§ WHAT YOU SHOULD DO
Locate the line that contains "x) s = .next t ∧" in the entries below, then repeat it and every following line through the line that contains "errorRaised (.outOfSync s.fsm.stage", exactly, and no others.

§ ENTRIES PROVIDED
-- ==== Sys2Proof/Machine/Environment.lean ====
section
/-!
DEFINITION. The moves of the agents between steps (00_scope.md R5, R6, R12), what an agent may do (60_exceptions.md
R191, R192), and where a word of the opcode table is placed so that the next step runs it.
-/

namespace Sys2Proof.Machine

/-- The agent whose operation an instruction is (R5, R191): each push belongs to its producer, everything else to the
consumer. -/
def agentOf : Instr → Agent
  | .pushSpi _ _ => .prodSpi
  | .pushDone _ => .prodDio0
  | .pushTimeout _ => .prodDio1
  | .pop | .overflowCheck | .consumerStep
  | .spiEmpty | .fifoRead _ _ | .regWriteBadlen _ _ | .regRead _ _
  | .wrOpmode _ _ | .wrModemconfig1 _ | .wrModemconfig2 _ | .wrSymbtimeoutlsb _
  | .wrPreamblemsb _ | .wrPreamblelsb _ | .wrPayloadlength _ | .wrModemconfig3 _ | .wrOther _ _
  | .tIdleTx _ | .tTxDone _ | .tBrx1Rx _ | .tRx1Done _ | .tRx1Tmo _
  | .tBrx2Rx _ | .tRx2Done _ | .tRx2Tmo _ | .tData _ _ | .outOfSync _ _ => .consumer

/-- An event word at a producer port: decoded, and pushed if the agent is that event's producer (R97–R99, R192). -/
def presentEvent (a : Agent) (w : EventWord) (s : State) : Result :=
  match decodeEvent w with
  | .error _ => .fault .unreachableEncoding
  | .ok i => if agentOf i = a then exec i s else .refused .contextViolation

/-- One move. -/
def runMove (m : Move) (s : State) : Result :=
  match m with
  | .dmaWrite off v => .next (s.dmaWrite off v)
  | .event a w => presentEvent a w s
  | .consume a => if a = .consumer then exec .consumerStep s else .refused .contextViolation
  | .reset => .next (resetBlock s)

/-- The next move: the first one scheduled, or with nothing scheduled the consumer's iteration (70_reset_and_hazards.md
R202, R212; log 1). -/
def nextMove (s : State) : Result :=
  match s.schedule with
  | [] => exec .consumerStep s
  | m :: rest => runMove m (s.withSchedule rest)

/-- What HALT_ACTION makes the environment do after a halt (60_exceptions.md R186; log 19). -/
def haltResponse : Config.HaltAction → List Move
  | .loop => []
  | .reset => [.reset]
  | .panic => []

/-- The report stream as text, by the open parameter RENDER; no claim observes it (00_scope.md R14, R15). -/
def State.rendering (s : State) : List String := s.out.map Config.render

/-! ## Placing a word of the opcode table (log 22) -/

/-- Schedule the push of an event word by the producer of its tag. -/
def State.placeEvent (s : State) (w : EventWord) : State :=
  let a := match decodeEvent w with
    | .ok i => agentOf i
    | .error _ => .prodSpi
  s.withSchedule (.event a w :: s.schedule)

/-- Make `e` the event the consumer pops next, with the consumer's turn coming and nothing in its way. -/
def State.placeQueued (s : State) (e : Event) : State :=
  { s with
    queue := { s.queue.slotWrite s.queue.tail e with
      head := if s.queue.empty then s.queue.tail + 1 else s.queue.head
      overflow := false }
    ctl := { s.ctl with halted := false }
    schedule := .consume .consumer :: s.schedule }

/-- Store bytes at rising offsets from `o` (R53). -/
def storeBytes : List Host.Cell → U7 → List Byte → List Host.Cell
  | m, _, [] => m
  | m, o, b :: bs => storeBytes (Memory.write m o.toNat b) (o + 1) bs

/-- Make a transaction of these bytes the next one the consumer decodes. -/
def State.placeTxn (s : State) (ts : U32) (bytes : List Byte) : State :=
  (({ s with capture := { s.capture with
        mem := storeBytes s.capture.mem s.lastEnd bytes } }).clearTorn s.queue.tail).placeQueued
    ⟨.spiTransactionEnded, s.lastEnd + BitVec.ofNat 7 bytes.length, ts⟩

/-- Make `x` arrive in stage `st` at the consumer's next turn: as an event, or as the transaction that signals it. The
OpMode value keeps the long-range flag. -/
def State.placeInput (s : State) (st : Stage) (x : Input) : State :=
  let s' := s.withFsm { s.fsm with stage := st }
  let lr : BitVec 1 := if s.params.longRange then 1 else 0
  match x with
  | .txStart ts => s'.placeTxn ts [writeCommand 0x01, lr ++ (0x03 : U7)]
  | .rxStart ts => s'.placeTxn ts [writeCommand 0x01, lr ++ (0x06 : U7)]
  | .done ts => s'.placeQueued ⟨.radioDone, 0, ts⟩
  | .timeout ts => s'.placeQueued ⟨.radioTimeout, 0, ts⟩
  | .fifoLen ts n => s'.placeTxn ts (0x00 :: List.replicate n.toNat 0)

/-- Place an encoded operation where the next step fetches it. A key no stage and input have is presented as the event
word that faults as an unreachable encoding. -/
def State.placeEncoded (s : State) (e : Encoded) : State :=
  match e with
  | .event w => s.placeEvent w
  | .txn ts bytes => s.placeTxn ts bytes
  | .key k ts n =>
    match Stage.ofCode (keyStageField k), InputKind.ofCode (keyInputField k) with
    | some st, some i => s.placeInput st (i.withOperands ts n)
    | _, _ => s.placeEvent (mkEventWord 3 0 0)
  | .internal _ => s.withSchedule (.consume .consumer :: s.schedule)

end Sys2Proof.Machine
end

==

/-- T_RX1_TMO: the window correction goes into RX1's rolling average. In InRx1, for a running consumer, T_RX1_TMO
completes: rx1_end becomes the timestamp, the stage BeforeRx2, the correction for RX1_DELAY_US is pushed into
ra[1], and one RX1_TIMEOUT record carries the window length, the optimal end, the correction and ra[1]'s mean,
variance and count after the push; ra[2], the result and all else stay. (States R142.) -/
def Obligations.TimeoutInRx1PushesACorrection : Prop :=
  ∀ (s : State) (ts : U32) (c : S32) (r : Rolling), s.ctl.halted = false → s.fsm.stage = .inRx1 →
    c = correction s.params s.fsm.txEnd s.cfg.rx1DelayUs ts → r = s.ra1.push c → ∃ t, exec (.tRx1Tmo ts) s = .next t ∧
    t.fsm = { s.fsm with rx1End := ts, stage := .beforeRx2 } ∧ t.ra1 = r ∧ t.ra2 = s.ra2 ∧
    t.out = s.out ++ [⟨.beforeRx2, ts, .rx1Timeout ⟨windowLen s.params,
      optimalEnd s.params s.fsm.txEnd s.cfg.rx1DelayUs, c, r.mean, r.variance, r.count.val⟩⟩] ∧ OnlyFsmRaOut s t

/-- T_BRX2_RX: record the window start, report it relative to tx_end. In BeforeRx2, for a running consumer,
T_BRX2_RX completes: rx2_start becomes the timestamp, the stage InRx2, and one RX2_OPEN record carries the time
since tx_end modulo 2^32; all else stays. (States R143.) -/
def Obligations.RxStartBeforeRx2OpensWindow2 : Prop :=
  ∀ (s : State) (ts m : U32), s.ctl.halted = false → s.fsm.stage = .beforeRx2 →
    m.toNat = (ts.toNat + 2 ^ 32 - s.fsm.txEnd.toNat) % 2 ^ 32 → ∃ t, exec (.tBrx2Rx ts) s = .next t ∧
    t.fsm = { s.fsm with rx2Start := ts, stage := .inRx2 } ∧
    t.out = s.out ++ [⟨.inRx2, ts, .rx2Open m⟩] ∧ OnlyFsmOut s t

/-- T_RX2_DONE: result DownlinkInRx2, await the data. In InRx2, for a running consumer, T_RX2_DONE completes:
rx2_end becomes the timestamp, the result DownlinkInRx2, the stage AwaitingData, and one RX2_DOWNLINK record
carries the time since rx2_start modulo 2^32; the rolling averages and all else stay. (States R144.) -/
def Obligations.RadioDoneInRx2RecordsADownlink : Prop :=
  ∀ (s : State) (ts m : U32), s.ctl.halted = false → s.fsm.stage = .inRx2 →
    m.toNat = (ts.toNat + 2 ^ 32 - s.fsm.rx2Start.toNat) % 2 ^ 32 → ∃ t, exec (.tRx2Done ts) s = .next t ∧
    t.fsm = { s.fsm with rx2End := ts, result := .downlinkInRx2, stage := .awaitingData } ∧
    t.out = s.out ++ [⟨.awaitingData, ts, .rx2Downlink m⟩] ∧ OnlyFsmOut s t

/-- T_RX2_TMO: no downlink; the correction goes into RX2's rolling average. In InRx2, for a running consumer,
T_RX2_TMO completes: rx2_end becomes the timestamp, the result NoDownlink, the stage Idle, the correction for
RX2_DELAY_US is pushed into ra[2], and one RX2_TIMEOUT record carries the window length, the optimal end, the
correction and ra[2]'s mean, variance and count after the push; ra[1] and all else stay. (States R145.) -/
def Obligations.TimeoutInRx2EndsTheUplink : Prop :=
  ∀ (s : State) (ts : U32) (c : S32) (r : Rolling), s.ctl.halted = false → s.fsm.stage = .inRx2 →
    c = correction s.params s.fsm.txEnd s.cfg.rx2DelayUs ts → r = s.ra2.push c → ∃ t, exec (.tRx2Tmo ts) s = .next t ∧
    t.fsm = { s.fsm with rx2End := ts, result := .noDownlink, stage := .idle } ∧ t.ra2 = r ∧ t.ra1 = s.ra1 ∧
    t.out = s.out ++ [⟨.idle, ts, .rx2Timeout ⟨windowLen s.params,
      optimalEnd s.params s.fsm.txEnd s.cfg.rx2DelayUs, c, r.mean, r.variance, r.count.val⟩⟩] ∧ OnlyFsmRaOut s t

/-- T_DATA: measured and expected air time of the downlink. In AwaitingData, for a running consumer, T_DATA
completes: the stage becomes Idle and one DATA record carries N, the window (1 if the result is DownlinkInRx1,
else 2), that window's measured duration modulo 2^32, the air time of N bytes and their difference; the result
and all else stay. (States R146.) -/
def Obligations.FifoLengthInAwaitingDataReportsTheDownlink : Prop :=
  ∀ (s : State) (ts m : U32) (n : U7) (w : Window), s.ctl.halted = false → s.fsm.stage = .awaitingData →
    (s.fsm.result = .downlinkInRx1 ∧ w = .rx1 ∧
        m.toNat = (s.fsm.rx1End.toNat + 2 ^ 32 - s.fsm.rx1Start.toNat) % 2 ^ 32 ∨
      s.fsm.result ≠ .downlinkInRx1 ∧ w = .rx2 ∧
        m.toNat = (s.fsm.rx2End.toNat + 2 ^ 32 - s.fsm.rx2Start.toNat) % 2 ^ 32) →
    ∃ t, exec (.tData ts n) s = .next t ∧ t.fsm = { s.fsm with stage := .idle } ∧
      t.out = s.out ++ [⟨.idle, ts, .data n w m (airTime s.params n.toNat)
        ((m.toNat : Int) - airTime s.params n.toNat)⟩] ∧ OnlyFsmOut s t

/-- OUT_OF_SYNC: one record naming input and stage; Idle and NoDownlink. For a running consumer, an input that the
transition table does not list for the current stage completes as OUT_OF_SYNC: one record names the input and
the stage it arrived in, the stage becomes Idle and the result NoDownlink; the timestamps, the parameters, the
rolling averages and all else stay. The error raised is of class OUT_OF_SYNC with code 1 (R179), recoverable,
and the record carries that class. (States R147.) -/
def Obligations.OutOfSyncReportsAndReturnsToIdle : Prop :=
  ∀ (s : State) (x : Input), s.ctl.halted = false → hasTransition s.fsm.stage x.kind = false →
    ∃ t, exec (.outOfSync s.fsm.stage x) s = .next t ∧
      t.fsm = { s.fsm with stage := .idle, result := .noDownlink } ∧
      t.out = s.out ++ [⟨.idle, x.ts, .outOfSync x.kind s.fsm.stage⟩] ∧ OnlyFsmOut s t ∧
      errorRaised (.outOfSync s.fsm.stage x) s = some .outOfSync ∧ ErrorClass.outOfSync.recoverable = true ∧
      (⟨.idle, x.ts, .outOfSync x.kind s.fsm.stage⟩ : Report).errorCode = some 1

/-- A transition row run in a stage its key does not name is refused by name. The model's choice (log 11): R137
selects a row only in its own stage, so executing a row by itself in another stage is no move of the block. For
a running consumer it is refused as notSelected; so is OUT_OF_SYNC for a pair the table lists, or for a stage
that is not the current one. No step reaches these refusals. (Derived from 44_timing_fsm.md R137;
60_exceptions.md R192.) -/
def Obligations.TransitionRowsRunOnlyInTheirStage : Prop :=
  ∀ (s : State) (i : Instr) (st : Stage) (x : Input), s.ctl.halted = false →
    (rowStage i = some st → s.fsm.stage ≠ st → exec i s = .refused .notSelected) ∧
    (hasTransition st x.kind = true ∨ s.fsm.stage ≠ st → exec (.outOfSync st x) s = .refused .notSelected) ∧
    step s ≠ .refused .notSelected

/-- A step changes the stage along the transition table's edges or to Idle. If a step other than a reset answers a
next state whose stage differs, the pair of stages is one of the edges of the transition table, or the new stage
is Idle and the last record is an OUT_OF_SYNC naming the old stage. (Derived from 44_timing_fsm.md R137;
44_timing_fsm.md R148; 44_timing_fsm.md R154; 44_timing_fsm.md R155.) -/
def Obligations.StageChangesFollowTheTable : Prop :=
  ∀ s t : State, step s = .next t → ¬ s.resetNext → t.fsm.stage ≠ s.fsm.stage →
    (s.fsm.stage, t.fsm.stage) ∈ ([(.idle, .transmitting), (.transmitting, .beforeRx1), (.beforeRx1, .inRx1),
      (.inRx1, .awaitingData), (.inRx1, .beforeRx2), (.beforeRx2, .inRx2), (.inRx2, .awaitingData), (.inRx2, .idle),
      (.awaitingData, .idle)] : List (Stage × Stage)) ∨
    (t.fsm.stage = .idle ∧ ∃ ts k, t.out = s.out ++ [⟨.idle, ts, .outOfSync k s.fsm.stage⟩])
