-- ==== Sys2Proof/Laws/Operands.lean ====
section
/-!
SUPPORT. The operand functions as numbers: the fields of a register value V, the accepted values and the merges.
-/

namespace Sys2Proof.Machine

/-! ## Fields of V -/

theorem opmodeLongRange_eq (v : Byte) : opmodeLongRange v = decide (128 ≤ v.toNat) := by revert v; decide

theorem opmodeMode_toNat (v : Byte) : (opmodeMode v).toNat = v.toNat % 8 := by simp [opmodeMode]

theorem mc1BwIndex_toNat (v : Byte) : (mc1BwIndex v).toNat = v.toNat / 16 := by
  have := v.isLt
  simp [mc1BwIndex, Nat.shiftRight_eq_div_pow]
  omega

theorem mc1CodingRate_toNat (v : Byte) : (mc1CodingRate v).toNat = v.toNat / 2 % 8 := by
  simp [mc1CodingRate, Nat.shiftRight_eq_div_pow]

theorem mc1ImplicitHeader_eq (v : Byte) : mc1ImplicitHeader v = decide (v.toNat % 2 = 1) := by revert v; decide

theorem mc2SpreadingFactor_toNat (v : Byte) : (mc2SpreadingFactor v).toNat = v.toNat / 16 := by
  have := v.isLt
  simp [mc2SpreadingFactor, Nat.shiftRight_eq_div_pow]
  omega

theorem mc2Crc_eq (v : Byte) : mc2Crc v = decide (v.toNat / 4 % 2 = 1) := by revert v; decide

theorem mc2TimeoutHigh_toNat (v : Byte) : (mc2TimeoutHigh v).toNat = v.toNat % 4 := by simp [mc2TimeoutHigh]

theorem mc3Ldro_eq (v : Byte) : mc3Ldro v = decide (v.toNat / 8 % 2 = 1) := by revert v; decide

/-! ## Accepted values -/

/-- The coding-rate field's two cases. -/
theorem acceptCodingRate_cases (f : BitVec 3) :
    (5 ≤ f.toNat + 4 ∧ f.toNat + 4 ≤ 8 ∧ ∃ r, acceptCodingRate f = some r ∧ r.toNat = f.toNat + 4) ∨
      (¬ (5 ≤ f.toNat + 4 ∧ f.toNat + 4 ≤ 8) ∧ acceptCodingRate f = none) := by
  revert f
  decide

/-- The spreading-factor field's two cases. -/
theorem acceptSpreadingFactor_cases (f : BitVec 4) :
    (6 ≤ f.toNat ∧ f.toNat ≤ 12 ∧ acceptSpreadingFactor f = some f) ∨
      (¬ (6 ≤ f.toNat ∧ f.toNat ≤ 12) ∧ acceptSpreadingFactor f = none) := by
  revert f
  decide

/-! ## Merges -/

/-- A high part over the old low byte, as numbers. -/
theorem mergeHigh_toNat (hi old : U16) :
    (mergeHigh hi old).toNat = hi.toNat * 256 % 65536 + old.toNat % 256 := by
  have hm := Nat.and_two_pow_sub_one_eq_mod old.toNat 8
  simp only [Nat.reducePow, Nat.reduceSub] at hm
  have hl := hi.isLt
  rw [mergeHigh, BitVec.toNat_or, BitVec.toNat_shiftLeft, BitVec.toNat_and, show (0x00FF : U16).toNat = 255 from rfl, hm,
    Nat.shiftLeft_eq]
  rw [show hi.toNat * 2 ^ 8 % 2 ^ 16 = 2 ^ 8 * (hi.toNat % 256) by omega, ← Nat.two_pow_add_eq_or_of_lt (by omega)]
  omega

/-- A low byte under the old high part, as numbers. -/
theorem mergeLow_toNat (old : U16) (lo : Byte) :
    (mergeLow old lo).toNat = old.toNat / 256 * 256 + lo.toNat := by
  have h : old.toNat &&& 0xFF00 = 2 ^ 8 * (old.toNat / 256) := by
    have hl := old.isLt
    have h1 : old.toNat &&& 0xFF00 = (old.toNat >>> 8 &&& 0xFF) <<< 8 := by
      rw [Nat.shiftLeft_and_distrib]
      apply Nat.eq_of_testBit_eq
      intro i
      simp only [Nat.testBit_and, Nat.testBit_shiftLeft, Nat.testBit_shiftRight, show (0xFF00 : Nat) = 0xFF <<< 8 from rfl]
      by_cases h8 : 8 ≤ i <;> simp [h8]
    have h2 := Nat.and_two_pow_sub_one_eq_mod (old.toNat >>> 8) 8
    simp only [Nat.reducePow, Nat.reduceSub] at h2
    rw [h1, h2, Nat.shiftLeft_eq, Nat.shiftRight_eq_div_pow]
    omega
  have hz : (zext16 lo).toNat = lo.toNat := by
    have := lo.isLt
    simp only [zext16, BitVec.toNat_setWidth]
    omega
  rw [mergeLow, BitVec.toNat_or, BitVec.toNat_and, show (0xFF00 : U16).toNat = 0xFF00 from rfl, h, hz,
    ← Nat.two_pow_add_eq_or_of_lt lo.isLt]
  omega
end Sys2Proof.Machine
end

§ EXERCISE SOLUTION
    ∃ t, exec (.outOfSync s.fsm.stage x) s = .next t ∧
      t.fsm = { s.fsm with stage := .idle, result := .noDownlink } ∧
      t.out = s.out ++ [⟨.idle, x.ts, .outOfSync x.kind s.fsm.stage⟩] ∧ OnlyFsmOut s t ∧
      errorRaised (.outOfSync s.fsm.stage x) s = some .outOfSync ∧ ErrorClass.outOfSync.recoverable = true ∧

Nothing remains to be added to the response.